Eran las tres de la tarde, había dejado de nevar pero la niebla se condensaba por momentos. Los pisos superiores de los rascacielos del centro habían desaparecido como engullidos lentamente por el cielo cefalópodo. Las fachadas de las tiendas, brillantemente iluminadas, eran oasis dispersos en aquella lobreguez apenas iluminada, y las luces de los coches del tráfico congestionado semejaban un espectáculo de lenta rotación, vagamente divisado. Los peatones caminaban con precaución.
Nueva York.
Los quitanieves salían ya a la Quinta Avenida y trabajadores con abrigo y guantes amontonaban a paletadas la nieve de las aceras en los camiones que esperaban.
Mientras Brock conducía despacio en el torrente del tráfico rumbo norte, concibió la pasajera imagen de una ciudad enclavada en el vientre de una nube.

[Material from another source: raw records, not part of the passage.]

/-- Hold at a terminal boundary, an open runout at the knife, order 2 Queued. -/
def atEnd : State :=
  { held { Holds.empty with queueEnd := true, host := true } with
    web := { Web.reset with w := 3521800 }
    orders := { list := [{ order1 with state := .ending, zoneEnd := some 3521700 }, order 2], recent := [] }
    map := { WebMap.reset with
      zones := [{ zone1 with stop := some 3521700 }, newZone .runout 3521700 none false (.same false)]
      terminal := some 3521700, queueEndCall := true }
    cut := { running.cut with
      schedule := some { pieceStart := 3521700, nextCut := 3524700, zone := 3521700, index := 0, plan := none } } }
/-- The same with the closing coordinate not beyond the terminal boundary, and with a short order 2 at a deferral limit of 1. -/
def beforeEnd : State := { atEnd with web := { Web.reset with w := 3501700 } }
def shortEnd : State :=
  { atEnd with
    orders := { list := [{ order 2 with quantity := 3, overrun := 0, needed := 1, planned := 1 }], recent := [] }
    profile := { atEnd.profile with deferLimit := 1 } }
theorem wit_ResumeBehindRunout :
    (asking atEnd 0x12 []).Asks 0x12 (frame 0x12 []) ∧ (atEnd.sup.line = .hold ∧ atEnd.sup.holds.queueEnd = true) ∧
    atEnd.firstQueued = some (order 2) ∧ (atEnd.store.valid = true ∧ atEnd.allOnline = true ∧ atEnd.papersMatch 0 = true) ∧
    ({ atEnd with store := Store.blank } : State).store.valid = false ∧
    (atEnd.modNode .stacker fun r => { r with service := .faulted }).allOnline = false ∧ atEnd.papersMatch 1 = false ∧
    (atEnd.map.terminal = some 3521700 ∧ atEnd.map.zones.getLast? = some (newZone .runout 3521700 none false (.same false)) ∧
      3521700 < atEnd.web.w + atEnd.profile.dThread ∧ ¬ 3521700 < beforeEnd.web.w + beforeEnd.profile.dThread) ∧
    (atEnd.order? 2 = some (order 2) ∧ atEnd.horizon < 3541800 + plannedLength (order 2).pattern 3354) :=
  ⟨asks rfl rfl (by decide), ⟨rfl, rfl⟩, by decide, ⟨rfl, by decide, by decide⟩, rfl, by decide, by decide, by decide +kernel,
   by decide +kernel⟩
/-- The next cut of the open runout beyond its new end 3,541,800: its present piece becomes 20,100 mm, of ratio 13,722 (R144, R146). -/
def longPiece : State :=
  { atEnd with cut := { atEnd.cut with
      schedule := some { pieceStart := 3521700, nextCut := 3551700, zone := 3521700, index := 0, plan := none } } }
theorem wit_ResumeBehindRunout_ratio :
    after (exec .resume (asking longPiece 0x12 [])) (fun t =>
      t.cut.schedule.map (fun k => k.nextCut - k.pieceStart) = some 20100 && t.cut.ratio = 13722 && t.pins.ratioStrobes = 1) = true ∧
    after (exec .resume (asking atEnd 0x12 [])) (fun t => t.cut.ratio = atEnd.cut.ratio && t.pins.ratioStrobes = 0) = true := by
  decide +kernel
theorem wit_ResumeBehindRunout_ends :
    after (exec .resume (asking atEnd 0x12 [])) (fun t => t.map.terminal.isNone) = true ∧
    after (exec .resume (asking shortEnd 0x12 [])) (fun t => t.map.terminal.isSome) = true := by decide +kernel
/-- The same runout with order 2 of another set: the swap is to station B. -/
def otherSetEnd : State :=
  { atEnd with orders := { atEnd.orders with list := [{ order1 with state := .ending, zoneEnd := some 3521700 }, { order 2 with tools := tools1 }] } }
theorem wit_ResumeBehindRunout_station :
    (atEnd.AtHand (order 2).tools ∧ otherSetEnd.firstQueued = some { order 2 with tools := tools1 }) ∧
    (¬ otherSetEnd.AtHand tools1 ∧ otherSetEnd.web.w < (otherSetEnd.swapTo 3541800 tools1).point ∧
      otherSetEnd.MustSet (otherSetEnd.cut.swaps ++ [otherSetEnd.swapTo 3541800 tools1]) .b tools1) :=
  ⟨⟨⟨rfl, .a, rfl, rfl, rfl⟩, by decide⟩, fun ⟨_, x, h, _, k⟩ => by cases x; exact absurd k (by decide); exact absurd h (by decide),
   by decide +kernel, by decide +kernel, by decide, by decide, by decide⟩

Una ciudad limpia, pacífica y ordenada que se consumía lentamente.
Pero cuando llegó a Harlem por la 110 y giró al oeste por la 113, la imagen cambió de repente y fue entonces la de una ciudad ya consumida que dejaba tras de sí pequeños retazos de ladrillo y argamasa para que se recordara que allí había existido siempre una ciudad.
Brock no era dado a ensoñaciones y le dio la sensación de que la cabeza le jugaba malas pasadas. Se dio cuenta, por supuesto, de que bloqueaba su mente para no pensar en Walker. Pero era un polizonte demasiado viejo y encallecido para creer que tenía que pensar en Walker en aquel momento. Habría tiempo de sobra para pensar en Walker cuando todos los hechos se reunieran. No era la ocasión para buscar un motivo.
Mientras bajaba por la mísera calle le asaltó una sensación de disgusto. Podían limpiar al menos aquellas jodidas calles, pensó mientras patinaba de lado a lado de la calzada sobre las acumulaciones de nieve de una semana.
Las calles de Harlem en que no había tráfico ni servicio de autobuses raramente se limpiaban de nieve en todo el invierno; los montones de basura congelada estaban ya cubiertos de un manto de nieve a lo largo de las aceras.
Brock se concentró en lo que hacía.
Las noticias de los asesinatos se habían difundido ya por Harlem y los pocos negros que veía en la calle le miraban con hostilidad. No le preocupaba aquello. Sabía cuidar de sí mismo. Físicamente era un tipo tremendo, con la complexión de una cabina telefónica y aproximadamente el mismo tamaño. Su cabeza tenía la forma de un cubo, con el rostro enrojecido por el tiempo, y sus ojos eran pequeños y sin matices, siempre fríos e inescrutables. Tenía un aspecto de jovialidad que de ningún modo se reflejaba en su mirada.
La casa en que viviera Luke Williams era un sucio edificio de pisos junto a la Octava Avenida, con los muros exteriores desconchados y buena cantidad de ventanas sin cristal tapadas con periódicos que ya amarilleaban. Antes de entrar cerró el coche con llave y tomó nota de la calle.
El portal, húmedo y oscuro, carecía de iluminación decente y exhalaba un tufo a orina y huesos de cerdo con salmuera que se cocinaban con unas coles demasiado mustias. Dudó un momento al pie de las escaleras y se preguntó si debería desenfundar la pistola. Podía haber un negro en la oscuridad dispuesto a rebanarle el pescuezo.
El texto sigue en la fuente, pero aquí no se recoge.